Unless otherwise provided herein, any offer, acceptance, election, approval, consent, certification, request, waiver, notice or other communication required or permitted to be given hereunder (collectively referred to as a “Notice”), shall be in writing and delivered (a) in person, (b) by registered or certified mail with postage prepaid and return receipt requested or (c) by recognized overnight courier service with charges prepaid, directed to the intended recipient at the address of such Member, as set forth on Schedule 1 hereto or at such other address as any Member hereafter may designate by giving Notice to the Members and the Managers in accordance with this Section 14.13. A Notice or other communication will be deemed delivered on the earliest to occur of (i) its actual receipt when delivered in person, (ii) the fifth Business Day following its deposit in registered or certified mail, with postage prepaid, and return receipt requested or (iii) the second Business Day following its deposit with a recognized overnight courier service.
Section 14.14
Conference Telephone Meetings.
Meetings of the Members or the Managers may be held by means of conference telephone or similar communications equipment so long as all Persons participating in the meeting can hear each other.

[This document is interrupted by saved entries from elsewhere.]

-- ==== Sys2Proof/Laws/State.lean ====
section
/-! SUPPORT. One law for each field of the state after each named update, so that no later proof unfolds a record update. -/

namespace Sys2Proof.Machine

/-! `State.setDie` -/

@[simp] theorem State.setDie_core (s : State) (d : Die) : (s.setDie d).core = s.core := rfl
@[simp] theorem State.setDie_parked (s : State) (d : Die) : (s.setDie d).parked = s.parked := rfl
@[simp] theorem State.setDie_pkgs (s : State) (d : Die) : (s.setDie d).pkgs = s.pkgs := rfl
@[simp] theorem State.setDie_mem (s : State) (d : Die) : (s.setDie d).mem = s.mem := rfl
@[simp] theorem State.setDie_bad (s : State) (d : Die) : (s.setDie d).bad = s.bad := rfl
@[simp] theorem State.setDie_cleanLines (s : State) (d : Die) : (s.setDie d).cleanLines = s.cleanLines := rfl
@[simp] theorem State.setDie_veils (s : State) (d : Die) : (s.setDie d).veils = s.veils := rfl
@[simp] theorem State.setDie_queues (s : State) (d : Die) : (s.setDie d).queues = s.queues := rfl
@[simp] theorem State.setDie_served (s : State) (d : Die) : (s.setDie d).served = s.served := rfl
@[simp] theorem State.setDie_launches (s : State) (d : Die) : (s.setDie d).launches = s.launches := rfl
@[simp] theorem State.setDie_nextLid (s : State) (d : Die) : (s.setDie d).nextLid = s.nextLid := rfl
@[simp] theorem State.setDie_podBars (s : State) (d : Die) : (s.setDie d).podBars = s.podBars := rfl
@[simp] theorem State.setDie_sigs (s : State) (d : Die) : (s.setDie d).sigs = s.sigs := rfl
@[simp] theorem State.setDie_sigHomes (s : State) (d : Die) : (s.setDie d).sigHomes = s.sigHomes := rfl
@[simp] theorem State.setDie_sigSeq (s : State) (d : Die) : (s.setDie d).sigSeq = s.sigSeq := rfl
@[simp] theorem State.setDie_groups (s : State) (d : Die) : (s.setDie d).groups = s.groups := rfl
@[simp] theorem State.setDie_eventq (s : State) (d : Die) : (s.setDie d).eventq = s.eventq := rfl
@[simp] theorem State.setDie_hostReply (s : State) (d : Die) : (s.setDie d).hostReply = s.hostReply := rfl
@[simp] theorem State.setDie_ring (s : State) (d : Die) : (s.setDie d).ring = s.ring := rfl
@[simp] theorem State.setDie_modules (s : State) (d : Die) : (s.setDie d).modules = s.modules := rfl
@[simp] theorem State.setDie_bridge (s : State) (d : Die) : (s.setDie d).bridge = s.bridge := rfl
@[simp] theorem State.setDie_now (s : State) (d : Die) : (s.setDie d).now = s.now := rfl
@[simp] theorem State.setDie_turns (s : State) (d : Die) : (s.setDie d).turns = s.turns := rfl
@[simp] theorem State.setDie_place (s : State) (d : Die) : (s.setDie d).place = s.place := rfl
@[simp] theorem State.setDie_skipped (s : State) (d : Die) : (s.setDie d).skipped = s.skipped := rfl

/-! `State.setPkg` -/

@[simp] theorem State.setPkg_core (s : State) (p : Package) : (s.setPkg p).core = s.core := rfl
@[simp] theorem State.setPkg_parked (s : State) (p : Package) : (s.setPkg p).parked = s.parked := rfl
@[simp] theorem State.setPkg_dies (s : State) (p : Package) : (s.setPkg p).dies = s.dies := rfl
@[simp] theorem State.setPkg_mem (s : State) (p : Package) : (s.setPkg p).mem = s.mem := rfl
@[simp] theorem State.setPkg_bad (s : State) (p : Package) : (s.setPkg p).bad = s.bad := rfl
@[simp] theorem State.setPkg_cleanLines (s : State) (p : Package) : (s.setPkg p).cleanLines = s.cleanLines := rfl
@[simp] theorem State.setPkg_veils (s : State) (p : Package) : (s.setPkg p).veils = s.veils := rfl
@[simp] theorem State.setPkg_queues (s : State) (p : Package) : (s.setPkg p).queues = s.queues := rfl
@[simp] theorem State.setPkg_served (s : State) (p : Package) : (s.setPkg p).served = s.served := rfl
@[simp] theorem State.setPkg_launches (s : State) (p : Package) : (s.setPkg p).launches = s.launches := rfl
@[simp] theorem State.setPkg_nextLid (s : State) (p : Package) : (s.setPkg p).nextLid = s.nextLid := rfl
@[simp] theorem State.setPkg_podBars (s : State) (p : Package) : (s.setPkg p).podBars = s.podBars := rfl
@[simp] theorem State.setPkg_sigs (s : State) (p : Package) : (s.setPkg p).sigs = s.sigs := rfl
@[simp] theorem State.setPkg_sigHomes (s : State) (p : Package) : (s.setPkg p).sigHomes = s.sigHomes := rfl
@[simp] theorem State.setPkg_sigSeq (s : State) (p : Package) : (s.setPkg p).sigSeq = s.sigSeq := rfl
@[simp] theorem State.setPkg_groups (s : State) (p : Package) : (s.setPkg p).groups = s.groups := rfl
@[simp] theorem State.setPkg_eventq (s : State) (p : Package) : (s.setPkg p).eventq = s.eventq := rfl
@[simp] theorem State.setPkg_hostReply (s : State) (p : Package) : (s.setPkg p).hostReply = s.hostReply := rfl
@[simp] theorem State.setPkg_ring (s : State) (p : Package) : (s.setPkg p).ring = s.ring := rfl
@[simp] theorem State.setPkg_modules (s : State) (p : Package) : (s.setPkg p).modules = s.modules := rfl
@[simp] theorem State.setPkg_bridge (s : State) (p : Package) : (s.setPkg p).bridge = s.bridge := rfl
@[simp] theorem State.setPkg_now (s : State) (p : Package) : (s.setPkg p).now = s.now := rfl
@[simp] theorem State.setPkg_turns (s : State) (p : Package) : (s.setPkg p).turns = s.turns := rfl
@[simp] theorem State.setPkg_place (s : State) (p : Package) : (s.setPkg p).place = s.place := rfl
@[simp] theorem State.setPkg_skipped (s : State) (p : Package) : (s.setPkg p).skipped = s.skipped := rfl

Participation in a meeting by means of conference telephone shall constitute presence in person at such meeting, except where a Person participates in the meeting for the express purpose of objecting to the transaction of any business thereat on the ground that the meeting is not lawfully called or convened.
[SIGNATURE PAGES FOLLOW]
IN WITNESS WHEREOF, the undersigned have duly executed this Amended and Restated Operating Agreement of Raft River Energy I LLC as of August 9, 2006.